## Work to be completed
Write out the stretch of lines below that begins at the line with "(s.setSt b).hostRest = s.hostRest := rfl" and ends at the line with "m).pc = s.pc := rfl", including both, exactly as given and nothing more.

## Information provided
-- ==== Sys2Proof/Laws/State.lean ====
section
/-! SUPPORT. What each named update of State leaves in each field, and how register reads see the updates. -/

namespace Sys2Proof.Machine

variable (s : State)

/-! ## setV -/

@[simp] theorem State.setV_mem (x : Nibble) (b : Byte) : (s.setV x b).mem = s.mem := rfl
@[simp] theorem State.setV_v (x : Nibble) (b : Byte) : (s.setV x b).v = s.v.set x.toNat b x.isLt := rfl
@[simp] theorem State.setV_i (x : Nibble) (b : Byte) : (s.setV x b).i = s.i := rfl
@[simp] theorem State.setV_pc (x : Nibble) (b : Byte) : (s.setV x b).pc = s.pc := rfl
@[simp] theorem State.setV_stack (x : Nibble) (b : Byte) : (s.setV x b).stack = s.stack := rfl
@[simp] theorem State.setV_dt (x : Nibble) (b : Byte) : (s.setV x b).dt = s.dt := rfl
@[simp] theorem State.setV_st (x : Nibble) (b : Byte) : (s.setV x b).st = s.st := rfl
@[simp] theorem State.setV_fb (x : Nibble) (b : Byte) : (s.setV x b).fb = s.fb := rfl
@[simp] theorem State.setV_key (x : Nibble) (b : Byte) : (s.setV x b).key = s.key := rfl
@[simp] theorem State.setV_redraw (x : Nibble) (b : Byte) : (s.setV x b).redraw = s.redraw := rfl
@[simp] theorem State.setV_draws (x : Nibble) (b : Byte) : (s.setV x b).draws = s.draws := rfl
@[simp] theorem State.setV_schedule (x : Nibble) (b : Byte) : (s.setV x b).schedule = s.schedule := rfl
@[simp] theorem State.setV_hostRest (x : Nibble) (b : Byte) : (s.setV x b).hostRest = s.hostRest := rfl
@[simp] theorem State.setV_reply (x : Nibble) (b : Byte) : (s.setV x b).reply = s.reply := rfl
@[simp] theorem State.setV_font (x : Nibble) (b : Byte) : (s.setV x b).font = s.font := rfl

/-! ## setI -/

@[simp] theorem State.setI_mem (a : Addr) : (s.setI a).mem = s.mem := rfl
@[simp] theorem State.setI_v (a : Addr) : (s.setI a).v = s.v := rfl
@[simp] theorem State.setI_i (a : Addr) : (s.setI a).i = a := rfl
@[simp] theorem State.setI_pc (a : Addr) : (s.setI a).pc = s.pc := rfl
@[simp] theorem State.setI_stack (a : Addr) : (s.setI a).stack = s.stack := rfl
@[simp] theorem State.setI_dt (a : Addr) : (s.setI a).dt = s.dt := rfl
@[simp] theorem State.setI_st (a : Addr) : (s.setI a).st = s.st := rfl
@[simp] theorem State.setI_fb (a : Addr) : (s.setI a).fb = s.fb := rfl
@[simp] theorem State.setI_key (a : Addr) : (s.setI a).key = s.key := rfl
@[simp] theorem State.setI_redraw (a : Addr) : (s.setI a).redraw = s.redraw := rfl
@[simp] theorem State.setI_draws (a : Addr) : (s.setI a).draws = s.draws := rfl
@[simp] theorem State.setI_schedule (a : Addr) : (s.setI a).schedule = s.schedule := rfl
@[simp] theorem State.setI_hostRest (a : Addr) : (s.setI a).hostRest = s.hostRest := rfl
@[simp] theorem State.setI_reply (a : Addr) : (s.setI a).reply = s.reply := rfl
@[simp] theorem State.setI_font (a : Addr) : (s.setI a).font = s.font := rfl

/-! ## setPc -/

@[simp] theorem State.setPc_mem (a : Word) : (s.setPc a).mem = s.mem := rfl
@[simp] theorem State.setPc_v (a : Word) : (s.setPc a).v = s.v := rfl
@[simp] theorem State.setPc_i (a : Word) : (s.setPc a).i = s.i := rfl
@[simp] theorem State.setPc_pc (a : Word) : (s.setPc a).pc = a := rfl
@[simp] theorem State.setPc_stack (a : Word) : (s.setPc a).stack = s.stack := rfl
@[simp] theorem State.setPc_dt (a : Word) : (s.setPc a).dt = s.dt := rfl
@[simp] theorem State.setPc_st (a : Word) : (s.setPc a).st = s.st := rfl
@[simp] theorem State.setPc_fb (a : Word) : (s.setPc a).fb = s.fb := rfl
@[simp] theorem State.setPc_key (a : Word) : (s.setPc a).key = s.key := rfl
@[simp] theorem State.setPc_redraw (a : Word) : (s.setPc a).redraw = s.redraw := rfl
@[simp] theorem State.setPc_draws (a : Word) : (s.setPc a).draws = s.draws := rfl
@[simp] theorem State.setPc_schedule (a : Word) : (s.setPc a).schedule = s.schedule := rfl
@[simp] theorem State.setPc_hostRest (a : Word) : (s.setPc a).hostRest = s.hostRest := rfl
@[simp] theorem State.setPc_reply (a : Word) : (s.setPc a).reply = s.reply := rfl
@[simp] theorem State.setPc_font (a : Word) : (s.setPc a).font = s.font := rfl

/-! ## advance -/

@[simp] theorem State.advance_mem : (s.advance).mem = s.mem := rfl
@[simp] theorem State.advance_v : (s.advance).v = s.v := rfl
@[simp] theorem State.advance_i : (s.advance).i = s.i := rfl
@[simp] theorem State.advance_pc : (s.advance).pc = s.pc + 2 := rfl
@[simp] theorem State.advance_stack : (s.advance).stack = s.stack := rfl
@[simp] theorem State.advance_dt : (s.advance).dt = s.dt := rfl
@[simp] theorem State.advance_st : (s.advance).st = s.st := rfl
@[simp] theorem State.advance_fb : (s.advance).fb = s.fb := rfl
@[simp] theorem State.advance_key : (s.advance).key = s.key := rfl
@[simp] theorem State.advance_redraw : (s.advance).redraw = s.redraw := rfl
@[simp] theorem State.advance_draws : (s.advance).draws = s.draws := rfl
@[simp] theorem State.advance_schedule : (s.advance).schedule = s.schedule := rfl
@[simp] theorem State.advance_hostRest : (s.advance).hostRest = s.hostRest := rfl
@[simp] theorem State.advance_reply : (s.advance).reply = s.reply := rfl
@[simp] theorem State.advance_font : (s.advance).font = s.font := rfl

/-! ## setDt -/

@[simp] theorem State.setDt_mem (b : Byte) : (s.setDt b).mem = s.mem := rfl
@[simp] theorem State.setDt_v (b : Byte) : (s.setDt b).v = s.v := rfl
@[simp] theorem State.setDt_i (b : Byte) : (s.setDt b).i = s.i := rfl
@[simp] theorem State.setDt_pc (b : Byte) : (s.setDt b).pc = s.pc := rfl
@[simp] theorem State.setDt_stack (b : Byte) : (s.setDt b).stack = s.stack := rfl
@[simp] theorem State.setDt_dt (b : Byte) : (s.setDt b).dt = b := rfl
@[simp] theorem State.setDt_st (b : Byte) : (s.setDt b).st = s.st := rfl
@[simp] theorem State.setDt_fb (b : Byte) : (s.setDt b).fb = s.fb := rfl
@[simp] theorem State.setDt_key (b : Byte) : (s.setDt b).key = s.key := rfl
@[simp] theorem State.setDt_redraw (b : Byte) : (s.setDt b).redraw = s.redraw := rfl
@[simp] theorem State.setDt_draws (b : Byte) : (s.setDt b).draws = s.draws := rfl
@[simp] theorem State.setDt_schedule (b : Byte) : (s.setDt b).schedule = s.schedule := rfl
@[simp] theorem State.setDt_hostRest (b : Byte) : (s.setDt b).hostRest = s.hostRest := rfl
@[simp] theorem State.setDt_reply (b : Byte) : (s.setDt b).reply = s.reply := rfl
@[simp] theorem State.setDt_font (b : Byte) : (s.setDt b).font = s.font := rfl

/-! ## setSt -/

@[simp] theorem State.setSt_mem (b : Byte) : (s.setSt b).mem = s.mem := rfl
@[simp] theorem State.setSt_v (b : Byte) : (s.setSt b).v = s.v := rfl
@[simp] theorem State.setSt_i (b : Byte) : (s.setSt b).i = s.i := rfl
@[simp] theorem State.setSt_pc (b : Byte) : (s.setSt b).pc = s.pc := rfl
@[simp] theorem State.setSt_stack (b : Byte) : (s.setSt b).stack = s.stack := rfl
@[simp] theorem State.setSt_dt (b : Byte) : (s.setSt b).dt = s.dt := rfl
@[simp] theorem State.setSt_st (b : Byte) : (s.setSt b).st = b := rfl
@[simp] theorem State.setSt_fb (b : Byte) : (s.setSt b).fb = s.fb := rfl
@[simp] theorem State.setSt_key (b : Byte) : (s.setSt b).key = s.key := rfl
@[simp] theorem State.setSt_redraw (b : Byte) : (s.setSt b).redraw = s.redraw := rfl
@[simp] theorem State.setSt_draws (b : Byte) : (s.setSt b).draws = s.draws := rfl
@[simp] theorem State.setSt_schedule (b : Byte) : (s.setSt b).schedule = s.schedule := rfl
@[simp] theorem State.setSt_hostRest (b : Byte) : (s.setSt b).hostRest = s.hostRest := rfl
@[simp] theorem State.setSt_reply (b : Byte) : (s.setSt b).reply = s.reply := rfl
@[simp] theorem State.setSt_font (b : Byte) : (s.setSt b).font = s.font := rfl

/-! ## setMem -/

@[simp] theorem State.setMem_mem (m : Memory) : (s.setMem m).mem = m := rfl
@[simp] theorem State.setMem_v (m : Memory) : (s.setMem m).v = s.v := rfl
@[simp] theorem State.setMem_i (m : Memory) : (s.setMem m).i = s.i := rfl
@[simp] theorem State.setMem_pc (m : Memory) : (s.setMem m).pc = s.pc := rfl
@[simp] theorem State.setMem_stack (m : Memory) : (s.setMem m).stack = s.stack := rfl
@[simp] theorem State.setMem_dt (m : Memory) : (s.setMem m).dt = s.dt := rfl
@[simp] theorem State.setMem_st (m : Memory) : (s.setMem m).st = s.st := rfl
@[simp] theorem State.setMem_fb (m : Memory) : (s.setMem m).fb = s.fb := rfl
@[simp] theorem State.setMem_key (m : Memory) : (s.setMem m).key = s.key := rfl
@[simp] theorem State.setMem_redraw (m : Memory) : (s.setMem m).redraw = s.redraw := rfl
@[simp] theorem State.setMem_draws (m : Memory) : (s.setMem m).draws = s.draws := rfl
@[simp] theorem State.setMem_schedule (m : Memory) : (s.setMem m).schedule = s.schedule := rfl
@[simp] theorem State.setMem_hostRest (m : Memory) : (s.setMem m).hostRest = s.hostRest := rfl
@[simp] theorem State.setMem_reply (m : Memory) : (s.setMem m).reply = s.reply := rfl
@[simp] theorem State.setMem_font (m : Memory) : (s.setMem m).font = s.font := rfl

/-! ## setScreen -/

@[simp] theorem State.setScreen_mem (f : FrameBuffer) : (s.setScreen f).mem = s.mem := rfl
@[simp] theorem State.setScreen_v (f : FrameBuffer) : (s.setScreen f).v = s.v := rfl
@[simp] theorem State.setScreen_i (f : FrameBuffer) : (s.setScreen f).i = s.i := rfl
@[simp] theorem State.setScreen_pc (f : FrameBuffer) : (s.setScreen f).pc = s.pc := rfl
@[simp] theorem State.setScreen_stack (f : FrameBuffer) : (s.setScreen f).stack = s.stack := rfl
@[simp] theorem State.setScreen_dt (f : FrameBuffer) : (s.setScreen f).dt = s.dt := rfl
@[simp] theorem State.setScreen_st (f : FrameBuffer) : (s.setScreen f).st = s.st := rfl
@[simp] theorem State.setScreen_fb (f : FrameBuffer) : (s.setScreen f).fb = f := rfl
@[simp] theorem State.setScreen_key (f : FrameBuffer) : (s.setScreen f).key = s.key := rfl
@[simp] theorem State.setScreen_redraw (f : FrameBuffer) : (s.setScreen f).redraw = true := rfl
@[simp] theorem State.setScreen_draws (f : FrameBuffer) : (s.setScreen f).draws = s.draws := rfl
@[simp] theorem State.setScreen_schedule (f : FrameBuffer) : (s.setScreen f).schedule = s.schedule := rfl
@[simp] theorem State.setScreen_hostRest (f : FrameBuffer) : (s.setScreen f).hostRest = s.hostRest := rfl
@[simp] theorem State.setScreen_reply (f : FrameBuffer) : (s.setScreen f).reply = s.reply := rfl
@[simp] theorem State.setScreen_font (f : FrameBuffer) : (s.setScreen f).font = s.font := rfl

/-! ## countDraw -/

@[simp] theorem State.countDraw_mem : (s.countDraw).mem = s.mem := rfl
@[simp] theorem State.countDraw_v : (s.countDraw).v = s.v := rfl
@[simp] theorem State.countDraw_i : (s.countDraw).i = s.i := rfl
@[simp] theorem State.countDraw_pc : (s.countDraw).pc = s.pc := rfl
@[simp] theorem State.countDraw_stack : (s.countDraw).stack = s.stack := rfl
@[simp] theorem State.countDraw_dt : (s.countDraw).dt = s.dt := rfl
@[simp] theorem State.countDraw_st : (s.countDraw).st = s.st := rfl
@[simp] theorem State.countDraw_fb : (s.countDraw).fb = s.fb := rfl
@[simp] theorem State.countDraw_key : (s.countDraw).key = s.key := rfl
@[simp] theorem State.countDraw_redraw : (s.countDraw).redraw = s.redraw := rfl
@[simp] theorem State.countDraw_draws : (s.countDraw).draws = s.draws + 1 := rfl
@[simp] theorem State.countDraw_schedule : (s.countDraw).schedule = s.schedule := rfl
@[simp] theorem State.countDraw_hostRest : (s.countDraw).hostRest = s.hostRest := rfl
@[simp] theorem State.countDraw_reply : (s.countDraw).reply = s.reply := rfl
@[simp] theorem State.countDraw_font : (s.countDraw).font = s.font := rfl

/-! ## setReply -/

@[simp] theorem State.setReply_mem (r : Reply) : (s.setReply r).mem = s.mem := rfl
@[simp] theorem State.setReply_v (r : Reply) : (s.setReply r).v = s.v := rfl
@[simp] theorem State.setReply_i (r : Reply) : (s.setReply r).i = s.i := rfl
@[simp] theorem State.setReply_pc (r : Reply) : (s.setReply r).pc = s.pc := rfl
@[simp] theorem State.setReply_stack (r : Reply) : (s.setReply r).stack = s.stack := rfl
@[simp] theorem State.setReply_dt (r : Reply) : (s.setReply r).dt = s.dt := rfl
@[simp] theorem State.setReply_st (r : Reply) : (s.setReply r).st = s.st := rfl
@[simp] theorem State.setReply_fb (r : Reply) : (s.setReply r).fb = s.fb := rfl
@[simp] theorem State.setReply_key (r : Reply) : (s.setReply r).key = s.key := rfl
@[simp] theorem State.setReply_redraw (r : Reply) : (s.setReply r).redraw = s.redraw := rfl
@[simp] theorem State.setReply_draws (r : Reply) : (s.setReply r).draws = s.draws := rfl
@[simp] theorem State.setReply_schedule (r : Reply) : (s.setReply r).schedule = s.schedule := rfl
@[simp] theorem State.setReply_hostRest (r : Reply) : (s.setReply r).hostRest = s.hostRest := rfl
@[simp] theorem State.setReply_reply (r : Reply) : (s.setReply r).reply = r := rfl
@[simp] theorem State.setReply_font (r : Reply) : (s.setReply r).font = s.font := rfl

/-! ## setFlag -/

@[simp] theorem State.setFlag_mem (f : Bool) : (s.setFlag f).mem = s.mem := rfl
@[simp] theorem State.setFlag_v (f : Bool) : (s.setFlag f).v = s.v.set vf.toNat (flagByte f) vf.isLt := rfl
@[simp] theorem State.setFlag_i (f : Bool) : (s.setFlag f).i = s.i := rfl
@[simp] theorem State.setFlag_pc (f : Bool) : (s.setFlag f).pc = s.pc := rfl
@[simp] theorem State.setFlag_stack (f : Bool) : (s.setFlag f).stack = s.stack := rfl
@[simp] theorem State.setFlag_dt (f : Bool) : (s.setFlag f).dt = s.dt := rfl
@[simp] theorem State.setFlag_st (f : Bool) : (s.setFlag f).st = s.st := rfl
@[simp] theorem State.setFlag_fb (f : Bool) : (s.setFlag f).fb = s.fb := rfl
@[simp] theorem State.setFlag_key (f : Bool) : (s.setFlag f).key = s.key := rfl
@[simp] theorem State.setFlag_redraw (f : Bool) : (s.setFlag f).redraw = s.redraw := rfl
@[simp] theorem State.setFlag_draws (f : Bool) : (s.setFlag f).draws = s.draws := rfl
@[simp] theorem State.setFlag_schedule (f : Bool) : (s.setFlag f).schedule = s.schedule := rfl
@[simp] theorem State.setFlag_hostRest (f : Bool) : (s.setFlag f).hostRest = s.hostRest := rfl
@[simp] theorem State.setFlag_reply (f : Bool) : (s.setFlag f).reply = s.reply := rfl
@[simp] theorem State.setFlag_font (f : Bool) : (s.setFlag f).font = s.font := rfl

## Exercise output
@[simp] theorem State.setSt_hostRest (b : Byte) : (s.setSt b).hostRest = s.hostRest := rfl
@[simp] theorem State.setSt_reply (b : Byte) : (s.setSt b).reply = s.reply := rfl
@[simp] theorem State.setSt_font (b : Byte) : (s.setSt b).font = s.font := rfl

/-! ## setMem -/

@[simp] theorem State.setMem_mem (m : Memory) : (s.setMem m).mem = m := rfl
@[simp] theorem State.setMem_v (m : Memory) : (s.setMem m).v = s.v := rfl
@[simp] theorem State.setMem_i (m : Memory) : (s.setMem m).i = s.i := rfl
@[simp] theorem State.setMem_pc (m : Memory) : (s.setMem m).pc = s.pc := rfl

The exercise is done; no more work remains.